Saved entries
|---|
-- ==== Sys2Proof/Word.lean ====
section
/-! DEFINITION. The word types and the small names of the block (spec/00_scope.md R2, R8). -/

namespace Sys2Proof

/-- One byte, bit 0 least significant (R2). -/
abbrev Byte := BitVec 8

/-- Carrier A or carrier B (R8). -/
inductive Carrier where
  | a
  | b
  deriving DecidableEq, Repr

/-- The ports of the Calond ring: east (0) and west (1) (R461). -/
inductive Port where
  | east
  | west
  deriving DecidableEq, Repr

/-- The submission queues Q0 to Q3 (R387), and the relay FIFO that a ring worker serves as if it were its own Q0 (R449). -/
inductive QueueId where
  | q0
  | q1
  | q2
  | q3
  | relay
  deriving DecidableEq, Repr

end Sys2Proof
end

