-- ==== Sys2Proof/Machine/Adc.lean ====
section
/-! DEFINITION. Samples of the receive front end: the sub-ADCs and their corrections, DC blocking, levels, the resampler's ratio and the stages
of a monitor chain (R64, R65, R67, R68, R73, R77). Samples are in 1/64 code once corrected. -/

namespace Sys2Proof.Machine

/-- The sample rate of an ADC in 0.25 GS/s (R64): 4.5 Rs, rounded up. -/
def fsQuarter (rs256 : Nat) : Nat := (9 * rs256 + 511) / 512

/-- The samples of an ADC in 256 ns. -/
def windowSamples (rs256 : Nat) : Nat := 64 * fsQuarter rs256

/-- The samples of an ADC in 1 ms. -/
def samplesPerMs (rs256 : Nat) : Nat := 250000 * fsQuarter rs256

/-- A sample at an end of the range (R71). -/
def clippedSample (x : Int) : Bool := decide (x = 127) || decide (x = -128)

/-! Sub-ADCs (R65, R84). -/

/-- The sub-ADC that takes sample `k` of a channel (R65). -/
def subAdc (k : Nat) : Nat := k % 128

/-- 10^(-1/5120), the amplitude ratio of 1/256 dB. -/
def fixSub : Nat := 9995503774595478911803908483824961277685

/-- The amplitude ratio of a gain in 1/256 dB, in fixed point. -/
def subRatio (g : Int) : Nat :=
  let r := fixPow 12 fixSub g.natAbs fixOne
  if g < 0 then r else fixOne * fixOne / max 1 r

/-- A correction of one sub-ADC: gain ratio, offset in 1/64 code, skew in 1/64 ps. -/
abbrev SubTerm := Nat × Int × Int

/-- The corrections of the 128 sub-ADCs of a channel (R84 items 0 to 2). -/
def subTerms (vals : Tbl Int) (ch : Nat) : List SubTerm :=
  (List.range 128).map fun k =>
    (subRatio (tget 0 vals (128 * ch + k)), tget 0 vals (1024 + 128 * ch + k), tget 0 vals (2048 + 128 * ch + k))

/-- One sample corrected before the merge (R65); how a skew moves it the manual leaves open. [log 206 DESIGN CHOICE] -/
def correctSample (t : SubTerm) (codes : List Int) (i : Nat) (x : Int) : Int :=
  let y := if t.2.2 = 0 then x else Config.delayedSample t.2.2 codes i
  roundDiv (y * 64 * t.1) fixOne + t.2.1

/-- The samples of a channel, corrected by their sub-ADCs, merged, and corrected as a channel (R65, R84 items 0 to 5). `phase` numbers the
first sample. [log 206 DESIGN CHOICE] -/
def adcChannel (vals : Tbl Int) (ch phase : Nat) (codes : List Int) : List Int :=
  let ts := subTerms vals ch
  let merged := codes.zipIdx.map fun e => correctSample (ts.getD (subAdc (phase + e.2)) (fixOne, 0, 0)) codes e.2 e.1
  let g := gainRatio (tget 0 vals (4096 + ch))
  (skewSamples (tget 0 vals (3072 + ch)) merged).map fun x => roundDiv (x * g) fixOne + tget 0 vals (5120 + ch)

/-! DC blocking (R67). The estimate is held in 2^-32 of 1/64 code. -/

/-- One step of the estimate of a first-order stage whose corner lies at 2^k kHz (R67). [log 206 DESIGN CHOICE] -/
def dcStep (k q : Nat) (est x : Int) : Int := est + (x * 2 ^ 32 - est) * (2 ^ k * 6283185 : Nat) / (250000 * 1000000 * max 1 q : Nat)

/-- The samples less the estimated mean, and the estimate after them; a frozen stage keeps subtracting (R67). -/
def dcBlock (runs : Bool) (k q : Nat) : Int → List Int → List Int × Int
  | est, [] => ([], est)
  | est, x :: r =>
    let e := if runs then dcStep k q est x else est
    let rest := dcBlock runs k q e r
    ((x - e / 2 ^ 32) :: rest.1, rest.2)

/-! Levels (R66, R68, R70). -/

/-- The sum of squares of samples. -/
def energyOf (l : List Int) : Nat := (l.map fun x => x.natAbs ^ 2).sum

/-- A power of `n` samples whose squares sum to `e`, over that of an RMS of 128 codes, in fixed point (R66). -/
def powerOf (e n : Nat) : Nat := e * fixOne / (max 1 n * 2 ^ 26)

/-- The level of a power in 0.1 dBFS; of no power at all the manual states none. [log 207 DESIGN CHOICE] -/
def levelOf (p : Nat) : Int :=
  if p = 0 then Config.freeInt 91 0 else -((leastFrom (fun k => decide (tenthPow (40 * k + 20) ≤ p)) 12 0 3000 : Nat) : Int)

/-- A level in 0.1 dBFS as an RMS over full scale, in fixed point. -/
def levelRms (l : Int) : Nat := tenthPow (20 * (-l).toNat)

/-- 10^(-1/640), the power ratio of 1/64 dB. -/
def fixGain : Nat := 9964086750810820380716521665768277622812

/-- A power under a gain in 1/64 dB (R68). -/
def gainPower (p : Nat) (g : Int) : Nat :=
  let r := fixPow 12 fixGain g.natAbs fixOne
  if g < 0 then p * r / fixOne else p * fixOne / max 1 r

/-- Two powers differ by more than `n` hundredths of a dB. -/
def powerFar (n p q : Nat) : Bool := decide (q * fixOne < p * powerRatio n) || decide (p * fixOne < q * powerRatio n)

/-- The output of the AGC lies within 0.5 dB of its target (R69): 0 dB maps full scale onto full scale. [log 208 DESIGN CHOICE] -/
def atTarget (target gain : Int) (p : Nat) : Bool := !powerFar 50 (gainPower p gain) (tenthPow (40 * (-target).toNat))

/-! The resampler (R73). -/

/-- The nominal ratio 9 Rs / (8 fs) as a word of 2^-40. -/
def nominalRatio (rs256 : Nat) : Nat := 9 * rs256 * 2 ^ 40 / (512 * max 1 (fsQuarter rs256))

/-- The ratio under a correction in 10^-9 (R73). -/
def ratioWord (rs256 : Nat) (correction : Int) : Nat :=
  (roundDiv ((nominalRatio rs256 : Int) * (10 ^ 9 + correction)) (10 ^ 9)).toNat

/-- The input position, in 2^-40 of a sample, at which output sample `k` after a position falls. -/
def resamplePlace (ratio pos k : Nat) : Nat := pos + k * 2 ^ 80 / max 1 ratio

/-- The phase of a position, 0 to 1,023, and its distance from it toward the next one, in 2^-30 (R73). -/
def resamplePhase (pos : Nat) : Nat × Nat := (pos / 2 ^ 30 % 1024, pos % 2 ^ 30)

/-- Linear interpolation between the outputs of adjacent phases (R73). -/
def betweenPhases (w : Nat) (y0 y1 : Int) : Int := ((2 ^ 30 - (w : Int)) * y0 + w * y1) / 2 ^ 30

/-! Monitor chains (R77). -/

/-- The state of the stages of a chain: samples short of a group of 16, the DC estimate in 2^-32, the last input-stage values, newest first, the
place between output samples, and the output samples with their times in 1/65,536 ns. -/
structure MonStages where
  part : List Int := []
  dc   : Int := 0
  win  : List Int := []
  acc  : Nat := 0
  buf  : List (Int × Nat) := []
  deriving DecidableEq, Repr

/-- Samples in groups of 16 and what is left. -/
def sixteens : Nat → List Int → List (List Int) × List Int
  | 0, l => ([], l)
  | n + 1, l =>
    let r := sixteens n (l.drop 16)
    (l.take 16 :: r.1, r.2)

/-- The input stage on one group (R77 stage 1): 16 samples summed in 1/1,024 code, or their squares in 1/65,536 code squared. -/
def inputStage (input : Nat) (g : List Int) : Int := if input = 0 then g.sum else (energyOf g : Int)

/-- One step of the DC block, whose corner lies at 1/1,024 of the telemetry rate (R77 stage 2). [log 209 DESIGN CHOICE] -/
def monDc (rate q : Nat) (est x : Int) : Int := est + (x * 2 ^ 32 - est) * (rate * 6283185 : Nat) / (16 * 10 ^ 15 * max 1 q : Nat)

/-- One input-stage value through stages 2 to 4 (R77), taken at time `t`; what the low-pass of stage 4 makes of the moving sums the manual leaves
open. [log 209 DESIGN CHOICE] -/
def monStep (input dcOn len rate q : Nat) (st : MonStages × Nat) (v : Int × Nat) : MonStages × Nat :=
  let m := st.1
  let on := dcOn = 1 && input = 0
  let dc := if on then monDc rate q m.dc v.1 else m.dc
  let win := ((if on then v.1 - dc / 2 ^ 32 else v.1) :: m.win).take len
  let acc := m.acc + rate
  let full := 15625000 * max 1 q
  if acc < full then ({ m with dc := dc, win := win, acc := acc }, st.2)
  else
    let y := Config.monitorSample st.2 win
    let s := if input = 0 then clampInt (-32768) 32767 y else clampInt 0 65535 y
    ({ m with dc := dc, win := win, acc := acc - full, buf := m.buf ++ [(s, v.2)] }, st.2 + 1)

/-- The samples of a window through a chain (R77); `now` is the time at its end in 1/65,536 ns and `free` the count of free values. The time of a
value is that of the centre of its moving average (R78). -/
def monWindow (input dcOn len rate q now : Nat) (l : List Int) (m : MonStages) (free : Nat) : MonStages × Nat :=
  let all := m.part ++ l
  let g := sixteens (all.length / 16) all
  let n := g.1.length
  let at_ (i : Nat) : Nat := now - (16 * (n - 1 - i) + g.2.length + 8 * len) * 4 * 65536 / max 1 q
  (g.1.zipIdx.map fun e => (inputStage input e.1, at_ e.2)).foldl (monStep input dcOn len rate q) ({ m with part := g.2 }, free)

end Sys2Proof.Machine
end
|---|
Using the entries above, give the number of lines that include "blocking", with no added words.

Result of this exercise - 2